(Stored items)
· · · · ·
/-- R235: `CSQ.ENCODE_STEP` emits the token the search tells, moves the encoded bytes from the lookahead to the window,
and changes nothing else; it is refused where there is nothing to encode. -/
def Obligations.EncodeStepEmitsOneToken : Prop :=
  ∀ s : State,
    (encodes s.cmp → streamOpen s.cmp → Config.legalW s.cmp.ccfgW.toNat → Config.legalL s.cmp.ccfgL.toNat →
      1 ≤ s.cmp.laN →
      ∃ len dist, ∃ b : Bse, exec .mseSearch s = .next { s with report := .done (.search len dist) } ∧
        encodedBytes len ≤ s.cmp.laN ∧
        acceptedBits b = acceptedBits s.cmp.bse ++ encodedBits s.cmp len dist ∧ b.flushed = false ∧ b.Inv ∧
        exec .csqEncodeStep s = .next { s with report := .done .none, cmp := { s.cmp with
          bse := b, cwin := pushAll s.cmp.cwin (s.cmp.la.take (encodedBytes len)),
          la := (s.cmp.la.drop (encodedBytes len)).take (s.cmp.laN - encodedBytes len) ++
            s.cmp.la.drop (s.cmp.laN - encodedBytes len),
          laN := s.cmp.laN - encodedBytes len } }) ∧
    (s.cmp.cstate ≠ .opened ∨ s.cmp.laN = 0 → exec .csqEncodeStep s = .refused .nothingToEncode)

/-- R243: a match the compressor emits is no longer than its distance, reaches no further back than the history, and is
of 2 to 17 bytes. -/
def Obligations.EmittedMatchesStayInHistory : Prop :=
  ∀ (s t : State) (len dist : Nat), encodes s.cmp → exec .mseSearch s = .next t → t.report = .done (.search len dist) →
    2 ≤ len → len ≤ dist ∧ dist ≤ s.cmp.cwin.fill ∧ len ≤ 17 ∧ len ≤ s.cmp.laN

/-! ## Host commands of the compressor -/

/-- R236, R291: `C.OPEN`. -/
def Obligations.OpenWritesTheHeader : Prop :=
  ∀ (s : State) (w l : Nat),
    (s.cmp.cstate = .idle → s.cmp.bse = { acc := 0, nacc := 0, flushed := false, obuf := [] } →
      8 ≤ w → w ≤ 15 → 5 ≤ l → l ≤ 8 →
      exec (.cOpen w l) s = .next { s with report := .done .none, cmp := { s.cmp with
        ccfgW := .ofNat 4 w, ccfgL := .ofNat 4 l, cwin := { s.cmp.cwin with bits := w, wr := 0, fill := 0 },
        laN := 0, cstate := .opened,
        bse := { acc := 0, nacc := 0, flushed := false, obuf := [.ofNat 8 (0x10 + w), .ofNat 8 (0x10 * l)] } } }) ∧
    (s.cmp.cstate = .idle → w < 8 ∨ 15 < w ∨ l < 5 ∨ 8 < l →
      exec (.cOpen w l) s = .next { s with report := .error .invalidConfiguration, cmp := { s.cmp with
        cerr := some .invalidConfiguration, cstate := .error } }) ∧
    (s.cmp.cstate ≠ .idle → exec (.cOpen w l) s = .refused .notIdle)

/-- R237: `C.WRITE` adds the byte to the lookahead and, when that is full, runs exactly one encode step. -/
def Obligations.WriteFillsTheLookahead : Prop :=
  ∀ (s : State) (x : Byte),
    let s1 : State := { s with report := .done .none, cmp := { s.cmp with
      la := s.cmp.la.set s.cmp.laN x, laN := s.cmp.laN + 1 } }
    (s.cmp.cstate = .opened → s.cmp.laN + 1 ≠ 17 → exec (.cWrite x) s = .next s1) ∧
    (s.cmp.cstate = .opened → s.cmp.laN + 1 = 17 → exec (.cWrite x) s = exec .csqEncodeStep s1) ∧
    (s.cmp.cstate ≠ .opened → exec (.cWrite x) s = .refused .noStreamOpen)

/-- R237: with a stream open, `C.WRITE` completes and keeps the stream open with room in the lookahead. -/
def Obligations.WriteAlwaysCompletes : Prop :=
  ∀ (s : State) (x : Byte), s.Inv → streamOpen s.cmp →
    ∃ t : State, exec (.cWrite x) s = .next t ∧ streamOpen t.cmp ∧ t.cmp.laN ≤ 16 ∧
      t.cmp.laN ≤ s.cmp.laN + 1 ∧ t.dmp = s.dmp ∧ t.cmp.ccfgW = s.cmp.ccfgW ∧ t.cmp.ccfgL = s.cmp.ccfgL ∧
      t.cmp.cerr = s.cmp.cerr

/-- R238: `C.CLOSE` encodes until the lookahead is empty, then flushes; every bit accepted is then in `obuf`. -/
def Obligations.CloseDrainsAndFlushes : Prop :=
  ∀ s : State,
    (s.Inv → streamOpen s.cmp →
      ∃ (k : Nat) (t u : State), k ≤ s.cmp.laN ∧ runScript (List.replicate k .csqEncodeStep) s = .next t ∧
        t.cmp.laN = 0 ∧ exec .bseFlush t = .next u ∧
        exec .cClose s = .next { u with cmp := { u.cmp with cstate := .closed } } ∧
        bytesBits u.cmp.bse.obuf =
          acceptedBits t.cmp.bse ++ List.replicate ((8 - t.cmp.bse.nacc) % 8) false) ∧
    (s.cmp.cstate ≠ .opened → exec .cClose s = .refused .noStreamOpen)

/-! ## decompressor_state_machine -/

/-- R263, R292, R294: `D.STEP` in `ReadingHeader`. -/
def Obligations.StepReadsTheHeader : Prop :=
  ∀ s : State, s.dmp.dstate = .readingHeader →
    (avail s.dmp.bsd < 16 → s.dmp.bsd.eof = false → exec .dStep s = .next { s with report := .hold }) ∧
    (avail s.dmp.bsd < 16 → s.dmp.bsd.eof = true → exec .dStep s = .next (dmpFailed s .truncatedStream)) ∧
    ∀ (v w l : Nibble) (k : BitVec 1) (r : BitVec 3) (rest : List Bool),
      pendingBits s.dmp.bsd = headerBitsOf v w l k r ++ rest →
      let d16 : Dmp := { s.dmp with bsd := { s.dmp.bsd with rpos := s.dmp.bsd.rpos + 16 } }
      (headerLegal v w l k r = false → exec .dStep s = .next (dmpFailed { s with dmp := d16 } .corruptHeader)) ∧
      (headerLegal v w l k r = true → exec .dStep s = .next { s with report := .done .none, dmp := { d16 with
        dcfgW := w, dcfgL := l, dstate := .readingToken,
        dwin := { s.dmp.dwin with bits := w.toNat, wr := 0, fill := 0 } } })

/-- R264, R100, R294: `D.STEP` in `ReadingToken`: padding ends the run, an incomplete token waits or is
`TruncatedStream`, a complete one is consumed and latched. -/
def Obligations.StepReadsAToken : Prop :=
  ∀ s : State, s.dmp.dstate = .readingToken → Config.legalW s.dmp.dcfgW.toNat → Config.legalL s.dmp.dcfgL.toNat →
    (tailIsPad s.dmp.bsd = true → exec .dStep s = .next { s with report := .done .none, dmp := { s.dmp with
      bsd := { s.dmp.bsd with rpos := s.dmp.bsd.rpos + avail s.dmp.bsd }, dstate := .done } }) ∧
    (tailIsPad s.dmp.bsd = false →
      (∀ (x : Byte) (k : Nat), exec .tinParseToken s = .next { s with report := .done (.token (.literal x k)) } →
        exec .dStep s = .next { s with report := .done .none, dmp := { s.dmp with
          bsd := { s.dmp.bsd with rpos := s.dmp.bsd.rpos + k }, tokKind := true, tokByte := x,
          dstate := .appendingLiteral } }) ∧
      (∀ (d : Half) (n : Five) (k : Nat),
        exec .tinParseToken s = .next { s with report := .done (.token (.matched d n k)) } →
        exec .dStep s = .next (matchLatched s d n k)) ∧
      (exec .tinParseToken s = .next { s with report := .done (.token .needMore) } →
        exec .dStep s = if s.dmp.bsd.eof = true then .next (dmpFailed s .truncatedStream)
          else .next { s with report := .hold }))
· · · · ·
● **Brief**
Across the records above, return every line that contains the word "cwin".

● **Output of the task**
          bse := b, cwin := pushAll s.cmp.cwin (s.cmp.la.take (encodedBytes len)),
    2 ≤ len → len ≤ dist ∧ dist ≤ s.cmp.cwin.fill ∧ len ≤ 17 ∧ len ≤ s.cmp.laN
        ccfgW := .ofNat 4 w, ccfgL := .ofNat 4 l, cwin := { s.cmp.cwin with bits := w, wr := 0, fill := 0 },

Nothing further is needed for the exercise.